%%

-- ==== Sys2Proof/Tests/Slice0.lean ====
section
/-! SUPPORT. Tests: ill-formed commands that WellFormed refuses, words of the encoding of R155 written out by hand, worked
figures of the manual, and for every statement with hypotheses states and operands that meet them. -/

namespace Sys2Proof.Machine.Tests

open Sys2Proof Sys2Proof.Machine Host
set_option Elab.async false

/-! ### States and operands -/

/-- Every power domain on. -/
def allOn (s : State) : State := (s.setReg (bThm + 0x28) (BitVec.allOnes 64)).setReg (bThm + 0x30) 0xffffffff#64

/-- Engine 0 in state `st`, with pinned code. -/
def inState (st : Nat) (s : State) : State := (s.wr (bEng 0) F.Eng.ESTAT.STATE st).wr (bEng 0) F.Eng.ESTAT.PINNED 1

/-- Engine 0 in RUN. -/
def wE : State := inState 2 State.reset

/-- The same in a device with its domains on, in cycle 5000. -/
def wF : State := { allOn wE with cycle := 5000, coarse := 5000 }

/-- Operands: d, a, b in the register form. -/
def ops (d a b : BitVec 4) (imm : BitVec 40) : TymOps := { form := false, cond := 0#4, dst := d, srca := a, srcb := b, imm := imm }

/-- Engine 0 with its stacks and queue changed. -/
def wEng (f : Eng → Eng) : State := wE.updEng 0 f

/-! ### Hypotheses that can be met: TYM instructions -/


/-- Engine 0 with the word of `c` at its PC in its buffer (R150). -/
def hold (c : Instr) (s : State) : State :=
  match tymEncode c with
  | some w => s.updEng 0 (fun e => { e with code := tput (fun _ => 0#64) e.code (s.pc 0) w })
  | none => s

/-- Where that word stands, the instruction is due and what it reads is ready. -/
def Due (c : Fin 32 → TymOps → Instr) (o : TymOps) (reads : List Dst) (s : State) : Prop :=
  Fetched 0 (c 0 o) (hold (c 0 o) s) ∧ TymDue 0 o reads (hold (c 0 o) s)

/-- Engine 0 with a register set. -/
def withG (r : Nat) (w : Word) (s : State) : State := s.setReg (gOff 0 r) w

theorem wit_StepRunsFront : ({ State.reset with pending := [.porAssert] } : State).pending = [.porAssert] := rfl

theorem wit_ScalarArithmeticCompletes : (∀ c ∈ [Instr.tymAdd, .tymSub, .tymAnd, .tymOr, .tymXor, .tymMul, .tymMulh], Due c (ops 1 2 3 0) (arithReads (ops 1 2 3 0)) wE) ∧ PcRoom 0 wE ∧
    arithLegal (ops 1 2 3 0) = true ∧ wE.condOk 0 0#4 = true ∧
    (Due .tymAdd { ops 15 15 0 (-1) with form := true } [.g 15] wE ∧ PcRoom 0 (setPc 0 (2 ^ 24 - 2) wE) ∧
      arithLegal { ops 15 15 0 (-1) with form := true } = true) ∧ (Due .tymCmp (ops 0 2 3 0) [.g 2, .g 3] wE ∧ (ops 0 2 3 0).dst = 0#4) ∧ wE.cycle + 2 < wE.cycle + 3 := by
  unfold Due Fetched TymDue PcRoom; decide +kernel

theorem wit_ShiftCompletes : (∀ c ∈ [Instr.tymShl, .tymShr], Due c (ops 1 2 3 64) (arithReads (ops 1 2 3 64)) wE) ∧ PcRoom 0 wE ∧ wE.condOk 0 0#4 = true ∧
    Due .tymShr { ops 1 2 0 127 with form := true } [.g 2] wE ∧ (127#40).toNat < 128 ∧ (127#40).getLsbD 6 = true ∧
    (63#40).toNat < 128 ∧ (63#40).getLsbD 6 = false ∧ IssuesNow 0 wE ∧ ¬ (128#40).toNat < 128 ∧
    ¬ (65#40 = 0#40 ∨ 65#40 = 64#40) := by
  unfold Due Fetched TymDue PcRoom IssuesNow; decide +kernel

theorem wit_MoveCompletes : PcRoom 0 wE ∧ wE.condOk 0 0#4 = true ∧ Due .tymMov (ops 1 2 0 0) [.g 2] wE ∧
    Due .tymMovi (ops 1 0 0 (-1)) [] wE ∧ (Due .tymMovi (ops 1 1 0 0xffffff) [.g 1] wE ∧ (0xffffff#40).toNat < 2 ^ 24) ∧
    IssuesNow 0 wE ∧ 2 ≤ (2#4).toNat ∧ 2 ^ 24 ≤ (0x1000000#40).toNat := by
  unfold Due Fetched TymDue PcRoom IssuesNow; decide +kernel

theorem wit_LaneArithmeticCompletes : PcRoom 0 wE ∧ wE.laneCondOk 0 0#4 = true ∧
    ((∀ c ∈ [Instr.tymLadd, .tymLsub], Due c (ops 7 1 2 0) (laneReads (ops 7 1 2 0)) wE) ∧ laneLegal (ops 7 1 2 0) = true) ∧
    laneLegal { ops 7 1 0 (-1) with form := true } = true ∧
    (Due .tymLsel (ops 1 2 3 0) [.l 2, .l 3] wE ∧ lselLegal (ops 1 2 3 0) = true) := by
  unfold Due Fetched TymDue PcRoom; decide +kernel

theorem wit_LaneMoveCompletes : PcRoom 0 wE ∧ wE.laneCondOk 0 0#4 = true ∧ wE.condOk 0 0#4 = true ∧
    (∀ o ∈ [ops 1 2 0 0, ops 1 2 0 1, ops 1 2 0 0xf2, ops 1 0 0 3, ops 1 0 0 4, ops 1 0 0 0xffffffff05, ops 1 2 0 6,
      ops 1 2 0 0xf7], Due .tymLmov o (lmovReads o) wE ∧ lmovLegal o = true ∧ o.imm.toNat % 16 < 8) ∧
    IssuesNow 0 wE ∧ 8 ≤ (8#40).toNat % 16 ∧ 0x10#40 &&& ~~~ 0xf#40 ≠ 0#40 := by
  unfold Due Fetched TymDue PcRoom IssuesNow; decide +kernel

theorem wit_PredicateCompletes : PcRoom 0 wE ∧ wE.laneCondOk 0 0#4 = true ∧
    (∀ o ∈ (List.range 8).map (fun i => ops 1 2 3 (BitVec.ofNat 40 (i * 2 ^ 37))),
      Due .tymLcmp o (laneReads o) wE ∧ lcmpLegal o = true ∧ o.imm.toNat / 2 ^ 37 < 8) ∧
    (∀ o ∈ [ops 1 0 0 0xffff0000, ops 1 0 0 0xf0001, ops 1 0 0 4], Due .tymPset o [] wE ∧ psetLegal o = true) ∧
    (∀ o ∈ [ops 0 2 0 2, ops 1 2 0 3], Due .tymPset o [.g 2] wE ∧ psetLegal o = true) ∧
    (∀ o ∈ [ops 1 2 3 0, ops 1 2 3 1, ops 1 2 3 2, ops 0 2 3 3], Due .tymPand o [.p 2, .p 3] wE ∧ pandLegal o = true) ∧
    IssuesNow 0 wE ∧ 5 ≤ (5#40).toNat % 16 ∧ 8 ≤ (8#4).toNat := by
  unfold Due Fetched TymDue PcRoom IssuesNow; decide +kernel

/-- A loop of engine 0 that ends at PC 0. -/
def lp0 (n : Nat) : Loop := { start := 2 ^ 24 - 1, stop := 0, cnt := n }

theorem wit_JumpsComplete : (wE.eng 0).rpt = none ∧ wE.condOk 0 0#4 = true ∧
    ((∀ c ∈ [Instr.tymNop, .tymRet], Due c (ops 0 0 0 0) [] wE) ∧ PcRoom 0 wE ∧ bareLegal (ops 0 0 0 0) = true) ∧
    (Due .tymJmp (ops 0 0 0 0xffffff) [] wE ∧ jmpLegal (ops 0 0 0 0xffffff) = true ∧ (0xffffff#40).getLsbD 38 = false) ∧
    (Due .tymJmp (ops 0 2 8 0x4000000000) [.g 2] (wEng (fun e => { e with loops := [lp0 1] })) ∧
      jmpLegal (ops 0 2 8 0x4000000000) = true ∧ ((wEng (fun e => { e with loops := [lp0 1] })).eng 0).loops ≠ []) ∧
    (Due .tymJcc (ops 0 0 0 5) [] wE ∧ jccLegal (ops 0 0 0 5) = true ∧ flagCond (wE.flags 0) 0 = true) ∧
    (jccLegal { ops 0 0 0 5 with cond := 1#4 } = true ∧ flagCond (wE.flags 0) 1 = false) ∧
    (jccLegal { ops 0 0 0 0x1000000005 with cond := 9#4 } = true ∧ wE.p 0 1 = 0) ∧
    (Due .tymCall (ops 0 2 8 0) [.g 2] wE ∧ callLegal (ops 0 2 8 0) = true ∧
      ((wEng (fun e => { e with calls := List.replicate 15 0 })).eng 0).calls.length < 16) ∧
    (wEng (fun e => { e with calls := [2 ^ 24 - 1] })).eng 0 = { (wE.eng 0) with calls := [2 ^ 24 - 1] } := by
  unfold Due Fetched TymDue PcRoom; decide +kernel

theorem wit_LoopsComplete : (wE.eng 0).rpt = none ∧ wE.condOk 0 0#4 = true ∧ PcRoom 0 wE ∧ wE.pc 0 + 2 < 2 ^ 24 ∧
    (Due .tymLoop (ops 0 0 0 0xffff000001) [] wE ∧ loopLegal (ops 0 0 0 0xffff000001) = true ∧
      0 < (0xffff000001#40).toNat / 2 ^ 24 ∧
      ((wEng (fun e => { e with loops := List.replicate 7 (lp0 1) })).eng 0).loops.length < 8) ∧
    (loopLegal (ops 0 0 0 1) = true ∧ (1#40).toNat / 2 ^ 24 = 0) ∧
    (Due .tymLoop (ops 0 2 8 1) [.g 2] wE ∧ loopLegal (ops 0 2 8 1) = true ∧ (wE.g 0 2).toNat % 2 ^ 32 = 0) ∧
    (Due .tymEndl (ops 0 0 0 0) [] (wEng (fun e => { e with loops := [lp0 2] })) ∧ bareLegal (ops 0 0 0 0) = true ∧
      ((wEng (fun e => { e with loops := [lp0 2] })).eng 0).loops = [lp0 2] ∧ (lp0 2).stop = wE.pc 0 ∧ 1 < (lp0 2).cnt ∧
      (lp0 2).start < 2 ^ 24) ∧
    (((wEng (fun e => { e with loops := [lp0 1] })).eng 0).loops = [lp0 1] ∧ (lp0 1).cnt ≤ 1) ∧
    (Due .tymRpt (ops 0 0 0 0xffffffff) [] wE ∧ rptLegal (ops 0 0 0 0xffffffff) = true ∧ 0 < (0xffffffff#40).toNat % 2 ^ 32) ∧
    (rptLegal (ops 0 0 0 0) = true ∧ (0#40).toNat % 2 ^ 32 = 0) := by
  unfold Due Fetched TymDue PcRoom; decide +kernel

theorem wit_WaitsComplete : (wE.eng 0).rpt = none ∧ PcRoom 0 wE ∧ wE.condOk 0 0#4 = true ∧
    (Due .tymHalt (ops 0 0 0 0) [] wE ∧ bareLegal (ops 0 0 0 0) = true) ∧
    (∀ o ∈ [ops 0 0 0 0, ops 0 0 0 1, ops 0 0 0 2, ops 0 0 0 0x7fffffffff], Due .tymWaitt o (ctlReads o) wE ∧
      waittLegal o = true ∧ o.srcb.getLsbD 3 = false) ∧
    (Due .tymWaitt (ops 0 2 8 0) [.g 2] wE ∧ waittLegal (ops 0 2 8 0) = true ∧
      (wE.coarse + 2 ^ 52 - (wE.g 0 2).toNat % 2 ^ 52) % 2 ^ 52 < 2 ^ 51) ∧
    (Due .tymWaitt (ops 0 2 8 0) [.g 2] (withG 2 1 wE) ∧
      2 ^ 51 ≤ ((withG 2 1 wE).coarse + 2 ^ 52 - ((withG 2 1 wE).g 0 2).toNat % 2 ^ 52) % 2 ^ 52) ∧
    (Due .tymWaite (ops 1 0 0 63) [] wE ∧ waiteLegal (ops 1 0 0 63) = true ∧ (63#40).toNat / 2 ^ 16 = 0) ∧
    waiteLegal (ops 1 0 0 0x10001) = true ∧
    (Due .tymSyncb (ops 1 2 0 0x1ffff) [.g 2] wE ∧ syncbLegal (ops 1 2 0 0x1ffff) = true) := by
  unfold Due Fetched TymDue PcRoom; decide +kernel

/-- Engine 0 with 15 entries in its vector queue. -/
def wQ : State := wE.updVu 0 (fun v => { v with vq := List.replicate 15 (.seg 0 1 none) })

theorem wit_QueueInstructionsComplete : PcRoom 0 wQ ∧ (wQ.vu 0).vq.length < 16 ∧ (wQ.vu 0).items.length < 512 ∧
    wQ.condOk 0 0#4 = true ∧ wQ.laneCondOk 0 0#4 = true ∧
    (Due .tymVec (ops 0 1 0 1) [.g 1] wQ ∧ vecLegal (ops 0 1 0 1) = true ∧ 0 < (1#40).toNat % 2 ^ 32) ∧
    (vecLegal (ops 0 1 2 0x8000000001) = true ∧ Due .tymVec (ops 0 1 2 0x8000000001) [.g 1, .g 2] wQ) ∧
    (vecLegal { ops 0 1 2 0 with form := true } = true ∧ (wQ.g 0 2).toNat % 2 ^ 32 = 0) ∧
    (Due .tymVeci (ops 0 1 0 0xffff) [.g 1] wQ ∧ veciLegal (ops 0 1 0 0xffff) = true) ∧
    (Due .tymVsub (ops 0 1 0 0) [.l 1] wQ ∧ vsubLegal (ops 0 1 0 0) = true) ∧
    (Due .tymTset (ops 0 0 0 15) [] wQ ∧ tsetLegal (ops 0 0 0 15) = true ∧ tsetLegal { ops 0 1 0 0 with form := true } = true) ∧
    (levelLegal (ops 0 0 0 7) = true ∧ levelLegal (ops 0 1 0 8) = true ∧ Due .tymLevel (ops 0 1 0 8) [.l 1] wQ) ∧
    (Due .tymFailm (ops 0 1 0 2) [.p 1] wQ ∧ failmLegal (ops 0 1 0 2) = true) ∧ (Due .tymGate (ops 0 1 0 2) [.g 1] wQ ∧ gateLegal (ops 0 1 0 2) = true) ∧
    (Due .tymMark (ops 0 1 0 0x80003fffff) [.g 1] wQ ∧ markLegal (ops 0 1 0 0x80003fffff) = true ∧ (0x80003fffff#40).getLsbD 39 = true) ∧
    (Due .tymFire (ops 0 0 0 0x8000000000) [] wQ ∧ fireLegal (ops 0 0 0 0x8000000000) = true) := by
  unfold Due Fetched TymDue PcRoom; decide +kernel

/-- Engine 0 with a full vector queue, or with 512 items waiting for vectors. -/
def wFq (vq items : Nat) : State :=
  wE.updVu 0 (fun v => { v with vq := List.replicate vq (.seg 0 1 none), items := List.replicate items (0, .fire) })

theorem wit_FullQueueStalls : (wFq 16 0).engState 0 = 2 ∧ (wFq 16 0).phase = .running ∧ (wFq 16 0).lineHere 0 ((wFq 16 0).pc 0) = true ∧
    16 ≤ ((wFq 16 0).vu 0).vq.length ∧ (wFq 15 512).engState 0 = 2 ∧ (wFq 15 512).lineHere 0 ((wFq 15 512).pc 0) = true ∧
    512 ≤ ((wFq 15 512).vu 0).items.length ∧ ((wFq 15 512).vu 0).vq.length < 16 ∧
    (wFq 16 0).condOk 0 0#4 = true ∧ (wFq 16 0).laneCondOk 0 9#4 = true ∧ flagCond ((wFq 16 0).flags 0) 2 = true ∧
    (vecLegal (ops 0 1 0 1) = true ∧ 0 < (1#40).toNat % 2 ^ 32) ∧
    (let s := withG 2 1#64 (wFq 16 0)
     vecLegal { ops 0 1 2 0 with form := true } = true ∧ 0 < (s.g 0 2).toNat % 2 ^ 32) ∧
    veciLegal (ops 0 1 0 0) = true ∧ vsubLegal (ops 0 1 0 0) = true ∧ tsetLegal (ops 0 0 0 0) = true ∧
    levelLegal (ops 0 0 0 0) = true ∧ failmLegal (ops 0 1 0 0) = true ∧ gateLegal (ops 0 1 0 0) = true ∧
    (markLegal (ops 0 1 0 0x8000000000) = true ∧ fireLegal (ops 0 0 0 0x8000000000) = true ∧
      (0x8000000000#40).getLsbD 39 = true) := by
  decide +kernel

%%
%%

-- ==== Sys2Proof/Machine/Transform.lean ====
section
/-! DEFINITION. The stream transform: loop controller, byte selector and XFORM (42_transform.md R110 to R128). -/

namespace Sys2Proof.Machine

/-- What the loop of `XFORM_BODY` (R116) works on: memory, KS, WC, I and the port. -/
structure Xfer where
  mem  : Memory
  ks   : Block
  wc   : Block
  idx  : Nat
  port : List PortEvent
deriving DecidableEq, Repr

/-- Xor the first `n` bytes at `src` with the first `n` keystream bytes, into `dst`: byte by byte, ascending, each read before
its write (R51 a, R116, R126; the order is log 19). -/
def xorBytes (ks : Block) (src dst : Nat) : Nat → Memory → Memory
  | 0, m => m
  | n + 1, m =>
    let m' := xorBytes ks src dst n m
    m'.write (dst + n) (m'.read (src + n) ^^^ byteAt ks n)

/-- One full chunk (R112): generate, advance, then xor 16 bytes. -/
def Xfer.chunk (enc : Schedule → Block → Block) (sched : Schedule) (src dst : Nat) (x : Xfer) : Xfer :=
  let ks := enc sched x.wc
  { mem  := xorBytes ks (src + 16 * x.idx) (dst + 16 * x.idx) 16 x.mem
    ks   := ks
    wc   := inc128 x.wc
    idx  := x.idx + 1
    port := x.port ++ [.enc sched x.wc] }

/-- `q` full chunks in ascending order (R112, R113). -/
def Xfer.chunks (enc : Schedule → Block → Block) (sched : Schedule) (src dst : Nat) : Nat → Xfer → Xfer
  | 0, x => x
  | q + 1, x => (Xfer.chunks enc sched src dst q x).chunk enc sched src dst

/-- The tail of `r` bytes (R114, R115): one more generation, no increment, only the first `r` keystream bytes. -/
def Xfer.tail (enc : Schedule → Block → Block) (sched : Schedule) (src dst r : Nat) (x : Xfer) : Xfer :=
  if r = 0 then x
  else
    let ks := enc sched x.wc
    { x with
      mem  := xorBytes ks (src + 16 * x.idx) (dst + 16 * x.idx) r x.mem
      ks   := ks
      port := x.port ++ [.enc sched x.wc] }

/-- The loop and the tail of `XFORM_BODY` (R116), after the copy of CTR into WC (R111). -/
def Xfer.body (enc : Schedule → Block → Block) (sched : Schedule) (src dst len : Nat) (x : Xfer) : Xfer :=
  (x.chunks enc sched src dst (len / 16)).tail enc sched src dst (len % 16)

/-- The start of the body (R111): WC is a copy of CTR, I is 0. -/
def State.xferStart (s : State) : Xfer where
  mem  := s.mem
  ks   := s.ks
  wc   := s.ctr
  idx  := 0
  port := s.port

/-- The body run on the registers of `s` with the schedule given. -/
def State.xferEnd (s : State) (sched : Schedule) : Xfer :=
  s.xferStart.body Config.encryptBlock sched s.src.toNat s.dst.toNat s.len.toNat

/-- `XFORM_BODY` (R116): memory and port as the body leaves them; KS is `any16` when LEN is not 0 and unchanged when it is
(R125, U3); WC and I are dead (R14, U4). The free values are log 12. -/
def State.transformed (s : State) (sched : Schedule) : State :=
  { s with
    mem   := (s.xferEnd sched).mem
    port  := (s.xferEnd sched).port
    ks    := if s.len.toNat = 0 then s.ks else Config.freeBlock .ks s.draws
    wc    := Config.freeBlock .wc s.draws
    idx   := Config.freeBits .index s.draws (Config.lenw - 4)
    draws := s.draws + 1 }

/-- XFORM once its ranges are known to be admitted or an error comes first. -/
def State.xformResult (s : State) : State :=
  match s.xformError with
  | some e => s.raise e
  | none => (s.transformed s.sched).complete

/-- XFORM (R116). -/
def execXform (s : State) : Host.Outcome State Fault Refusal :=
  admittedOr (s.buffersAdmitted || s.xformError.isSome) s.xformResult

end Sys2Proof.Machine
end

%%

What you will do:
Where the data above reaches the line holding "1 = false) ∧", begin printing, and stop after the line holding "(Due .tymLoop (ops 0 2". Each line must be reproduced exactly, with nothing else added.

Exercise result:
    (jccLegal { ops 0 0 0 5 with cond := 1#4 } = true ∧ flagCond (wE.flags 0) 1 = false) ∧
    (jccLegal { ops 0 0 0 0x1000000005 with cond := 9#4 } = true ∧ wE.p 0 1 = 0) ∧
    (Due .tymCall (ops 0 2 8 0) [.g 2] wE ∧ callLegal (ops 0 2 8 0) = true ∧
      ((wEng (fun e => { e with calls := List.replicate 15 0 })).eng 0).calls.length < 16) ∧
    (wEng (fun e => { e with calls := [2 ^ 24 - 1] })).eng 0 = { (wE.eng 0) with calls := [2 ^ 24 - 1] } := by
  unfold Due Fetched TymDue PcRoom; decide +kernel

theorem wit_LoopsComplete : (wE.eng 0).rpt = none ∧ wE.condOk 0 0#4 = true ∧ PcRoom 0 wE ∧ wE.pc 0 + 2 < 2 ^ 24 ∧
    (Due .tymLoop (ops 0 0 0 0xffff000001) [] wE ∧ loopLegal (ops 0 0 0 0xffff000001) = true ∧
      0 < (0xffff000001#40).toNat / 2 ^ 24 ∧
      ((wEng (fun e => { e with loops := List.replicate 7 (lp0 1) })).eng 0).loops.length < 8) ∧
    (loopLegal (ops 0 0 0 1) = true ∧ (1#40).toNat / 2 ^ 24 = 0) ∧
    (Due .tymLoop (ops 0 2 8 1) [.g 2] wE ∧ loopLegal (ops 0 2 8 1) = true ∧ (wE.g 0 2).toNat % 2 ^ 32 = 0) ∧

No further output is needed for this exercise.